Berfoto dengan seragam angkatan lautnya di samping lemari yang berisi buku tentang Putin dan beruang kutub porselen putih raksasa, Sinitsyn melukis gambar fasilitas yang dijaga dalam kondisi sangat siap yang dilindungi oleh pasukan elit.
"Yang terpenting bagi kami adalah tidak mengganggu pelaksanaan tugas negara. Jika tugas melanjutkan pengujian ditetapkan, itu akan diselesaikan dalam jangka waktu yang ditetapkan," katanya.
Baca Juga: Balas Sanksi Barat, Vladimir Putin Ancam Pembatasan Ekspor Uranium Rusia
Uji demonstratif
Putin, yang bertanggung jawab atas kekuatan nuklir terbesar di dunia, menandatangani undang-undang November lalu yang mencabut ratifikasi Rusia atas perjanjian global yang melarang uji senjata nuklir.
Ini sebuah langkah yang menurutnya dirancang untuk menyelaraskan Rusia dengan Amerika Serikat, yang menandatangani tetapi tidak pernah meratifikasi perjanjian tersebut.
Diplomat Rusia mengatakan saat itu bahwa Moskow tidak akan melanjutkan pengujian nuklir kecuali Washington melakukannya.
Putin mengatakan pada bulan Juni Rusia dapat menguji senjata nuklir "jika perlu", tetapi tidak melihat perlunya melakukannya saat ini.

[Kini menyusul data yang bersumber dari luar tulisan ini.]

-- ==== Sys2Proof/Machine/Cycle.lean ====
section
/-! DEFINITION. One clock edge (20_memory.md R64): reset, else the sequencer phase, then the bus phase on its result. -/

namespace Sys2Proof.Machine

/-- `BusPhase(σ1, we, a, wdata)`: decode the transaction word `{we, a, wdata}` and apply its rule (R65). -/
def State.busPhase (s : State) (we : Bool) (a : Addr) (wdata : Data) : Reply := exec (decode (txnWord we a wdata)) s

/-- `Step(σ, rst, tick_en, req, we, addr, wdata)` (R64). -/
def State.clockEdge (s : State) (inp : CycleInput) : Reply :=
  if inp.rst then .next s.resetCycle
  else
    let s1 := s.seqPhase inp.tickEn
    if inp.req then s1.busPhase inp.we (inp.addr &&& 0xFFC) inp.wdata else .next s1.writeReply

/-- `MemRead(addr, 4)` (00_scope.md R24): the value one read transaction at `addr` returns. -/
def State.memRead (s : State) (addr : Addr) : Data :=
  match s.busPhase false (addr &&& 0xFFC) 0 with
  | .next t => t.rdata
  | .fault _ | .refused _ => 0

/-- `MemWrite(addr, 4, v)` (R24): one write transaction. -/
def State.memWrite (s : State) (addr : Addr) (v : Data) : Reply := s.busPhase true (addr &&& 0xFFC) v

/-- The inputs of the next edge: the first of `inputs`, or an idle cycle (notes/assumptions/3.md). -/
def State.nextInput (s : State) : CycleInput := s.inputs.headD idleCycle

/-- The state with the inputs of the next edge taken. -/
def State.takeInput (s : State) : State := { s with inputs := s.inputs.tail }

/-- The edge that presents a transaction given as its word, with no tick and no reset. -/
def presentWord (w : Txn) : CycleInput :=
  { rst := false, tickEn := false, req := true, we := w.getLsbD 44, addr := txnAddr w, wdata := txnData w }

/-- `s` with a cycle presented before the rest of its inputs. -/
def State.present (s : State) (inp : CycleInput) : State := { s with inputs := inp :: s.inputs }

end Sys2Proof.Machine
end

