/-! ### `State.readReply` -/

@[simp] theorem State.readReply_cfg (s : State) (v : Data) : (s.readReply v).cfg = s.cfg := rfl
@[simp] theorem State.readReply_en (s : State) (v : Data) : (s.readReply v).en = s.en := rfl
@[simp] theorem State.readReply_intensity (s : State) (v : Data) : (s.readReply v).intensity = s.intensity := rfl
@[simp] theorem State.readReply_buf0 (s : State) (v : Data) : (s.readReply v).buf0 = s.buf0 := rfl
@[simp] theorem State.readReply_buf1 (s : State) (v : Data) : (s.readReply v).buf1 = s.buf1 := rfl
@[simp] theorem State.readReply_inUse (s : State) (v : Data) : (s.readReply v).inUse = s.inUse := rfl
@[simp] theorem State.readReply_queued (s : State) (v : Data) : (s.readReply v).queued = s.queued := rfl
@[simp] theorem State.readReply_slice (s : State) (v : Data) : (s.readReply v).slice = s.slice := rfl
@[simp] theorem State.readReply_dir (s : State) (v : Data) : (s.readReply v).dir = s.dir := rfl
@[simp] theorem State.readReply_cnt (s : State) (v : Data) : (s.readReply v).cnt = s.cnt := rfl
@[simp] theorem State.readReply_matchReg (s : State) (v : Data) : (s.readReply v).matchReg = s.matchReg := rfl
@[simp] theorem State.readReply_pwmOut (s : State) (v : Data) : (s.readReply v).pwmOut = s.pwmOut := rfl
@[simp] theorem State.readReply_lutIn (s : State) (v : Data) : (s.readReply v).lutIn = s.lutIn := rfl
@[simp] theorem State.readReply_ready (s : State) (v : Data) : (s.readReply v).ready = true := rfl
@[simp] theorem State.readReply_rdata (s : State) (v : Data) : (s.readReply v).rdata = v := rfl
@[simp] theorem State.readReply_inputs (s : State) (v : Data) : (s.readReply v).inputs = s.inputs := rfl

/-! ### `State.writeReply` -/

@[simp] theorem State.writeReply_cfg (s : State) : (s.writeReply).cfg = s.cfg := rfl
@[simp] theorem State.writeReply_en (s : State) : (s.writeReply).en = s.en := rfl
@[simp] theorem State.writeReply_intensity (s : State) : (s.writeReply).intensity = s.intensity := rfl
@[simp] theorem State.writeReply_buf0 (s : State) : (s.writeReply).buf0 = s.buf0 := rfl
@[simp] theorem State.writeReply_buf1 (s : State) : (s.writeReply).buf1 = s.buf1 := rfl
@[simp] theorem State.writeReply_inUse (s : State) : (s.writeReply).inUse = s.inUse := rfl
@[simp] theorem State.writeReply_queued (s : State) : (s.writeReply).queued = s.queued := rfl
@[simp] theorem State.writeReply_slice (s : State) : (s.writeReply).slice = s.slice := rfl
@[simp] theorem State.writeReply_dir (s : State) : (s.writeReply).dir = s.dir := rfl
@[simp] theorem State.writeReply_cnt (s : State) : (s.writeReply).cnt = s.cnt := rfl
@[simp] theorem State.writeReply_matchReg (s : State) : (s.writeReply).matchReg = s.matchReg := rfl
@[simp] theorem State.writeReply_pwmOut (s : State) : (s.writeReply).pwmOut = s.pwmOut := rfl
@[simp] theorem State.writeReply_lutIn (s : State) : (s.writeReply).lutIn = s.lutIn := rfl
@[simp] theorem State.writeReply_ready (s : State) : (s.writeReply).ready = true := rfl
@[simp] theorem State.writeReply_rdata (s : State) : (s.writeReply).rdata = 0 := rfl
@[simp] theorem State.writeReply_inputs (s : State) : (s.writeReply).inputs = s.inputs := rfl

/-! ### `State.holdReply` -/

@[simp] theorem State.holdReply_cfg (s : State) : (s.holdReply).cfg = s.cfg := rfl
@[simp] theorem State.holdReply_en (s : State) : (s.holdReply).en = s.en := rfl
@[simp] theorem State.holdReply_intensity (s : State) : (s.holdReply).intensity = s.intensity := rfl
@[simp] theorem State.holdReply_buf0 (s : State) : (s.holdReply).buf0 = s.buf0 := rfl
@[simp] theorem State.holdReply_buf1 (s : State) : (s.holdReply).buf1 = s.buf1 := rfl
@[simp] theorem State.holdReply_inUse (s : State) : (s.holdReply).inUse = s.inUse := rfl
@[simp] theorem State.holdReply_queued (s : State) : (s.holdReply).queued = s.queued := rfl
@[simp] theorem State.holdReply_slice (s : State) : (s.holdReply).slice = s.slice := rfl
@[simp] theorem State.holdReply_dir (s : State) : (s.holdReply).dir = s.dir := rfl
@[simp] theorem State.holdReply_cnt (s : State) : (s.holdReply).cnt = s.cnt := rfl
@[simp] theorem State.holdReply_matchReg (s : State) : (s.holdReply).matchReg = s.matchReg := rfl
@[simp] theorem State.holdReply_pwmOut (s : State) : (s.holdReply).pwmOut = s.pwmOut := rfl
@[simp] theorem State.holdReply_lutIn (s : State) : (s.holdReply).lutIn = s.lutIn := rfl
@[simp] theorem State.holdReply_ready (s : State) : (s.holdReply).ready = false := rfl
@[simp] theorem State.holdReply_rdata (s : State) : (s.holdReply).rdata = 0 := rfl
@[simp] theorem State.holdReply_inputs (s : State) : (s.holdReply).inputs = s.inputs := rfl

/-! ### `State.setLutIn` -/

@[simp] theorem State.setLutIn_cfg (s : State) (v : Intensity) : (s.setLutIn v).cfg = s.cfg := rfl
@[simp] theorem State.setLutIn_en (s : State) (v : Intensity) : (s.setLutIn v).en = s.en := rfl
@[simp] theorem State.setLutIn_intensity (s : State) (v : Intensity) : (s.setLutIn v).intensity = s.intensity := rfl
@[simp] theorem State.setLutIn_buf0 (s : State) (v : Intensity) : (s.setLutIn v).buf0 = s.buf0 := rfl
@[simp] theorem State.setLutIn_buf1 (s : State) (v : Intensity) : (s.setLutIn v).buf1 = s.buf1 := rfl
@[simp] theorem State.setLutIn_inUse (s : State) (v : Intensity) : (s.setLutIn v).inUse = s.inUse := rfl
@[simp] theorem State.setLutIn_queued (s : State) (v : Intensity) : (s.setLutIn v).queued = s.queued := rfl
@[simp] theorem State.setLutIn_slice (s : State) (v : Intensity) : (s.setLutIn v).slice = s.slice := rfl
@[simp] theorem State.setLutIn_dir (s : State) (v : Intensity) : (s.setLutIn v).dir = s.dir := rfl
@[simp] theorem State.setLutIn_cnt (s : State) (v : Intensity) : (s.setLutIn v).cnt = s.cnt := rfl
@[simp] theorem State.setLutIn_matchReg (s : State) (v : Intensity) : (s.setLutIn v).matchReg = s.matchReg := rfl
@[simp] theorem State.setLutIn_pwmOut (s : State) (v : Intensity) : (s.setLutIn v).pwmOut = s.pwmOut := rfl
@[simp] theorem State.setLutIn_lutIn (s : State) (v : Intensity) : (s.setLutIn v).lutIn = v := rfl
@[simp] theorem State.setLutIn_ready (s : State) (v : Intensity) : (s.setLutIn v).ready = s.ready := rfl
@[simp] theorem State.setLutIn_rdata (s : State) (v : Intensity) : (s.setLutIn v).rdata = s.rdata := rfl
@[simp] theorem State.setLutIn_inputs (s : State) (v : Intensity) : (s.setLutIn v).inputs = s.inputs := rfl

Amerika Serikat terakhir kali menguji pada tahun 1992. Hanya Korea Utara yang telah melakukan uji coba yang melibatkan ledakan nuklir abad ini.
Seorang anggota senior lembaga pemikir Rusia menyarankan pada bulan Mei agar Moskow mempertimbangkan ledakan nuklir "demonstratif" untuk menakut-nakuti Barat.
Baca Juga: Peringatan Vladimir Putin: AS Jangan Coba Mengalahkan Moskow di Asia
Dalam sebuah artikel untuk Profil, sebuah majalah bisnis, Dmitry Suslov mengatakan Rusia perlu bertindak untuk mencegah Barat melewati batas merah.
"Dampak politik dan psikologis dari awan jamur nuklir, yang akan ditayangkan langsung di semua saluran TV di seluruh dunia, diharapkan akan mengingatkan politisi Barat tentang satu hal yang telah mencegah perang antara negara-negara besar sejak 1945 dan yang kini sebagian besar telah hilang - ketakutan akan perang nuklir," tulis Suslov.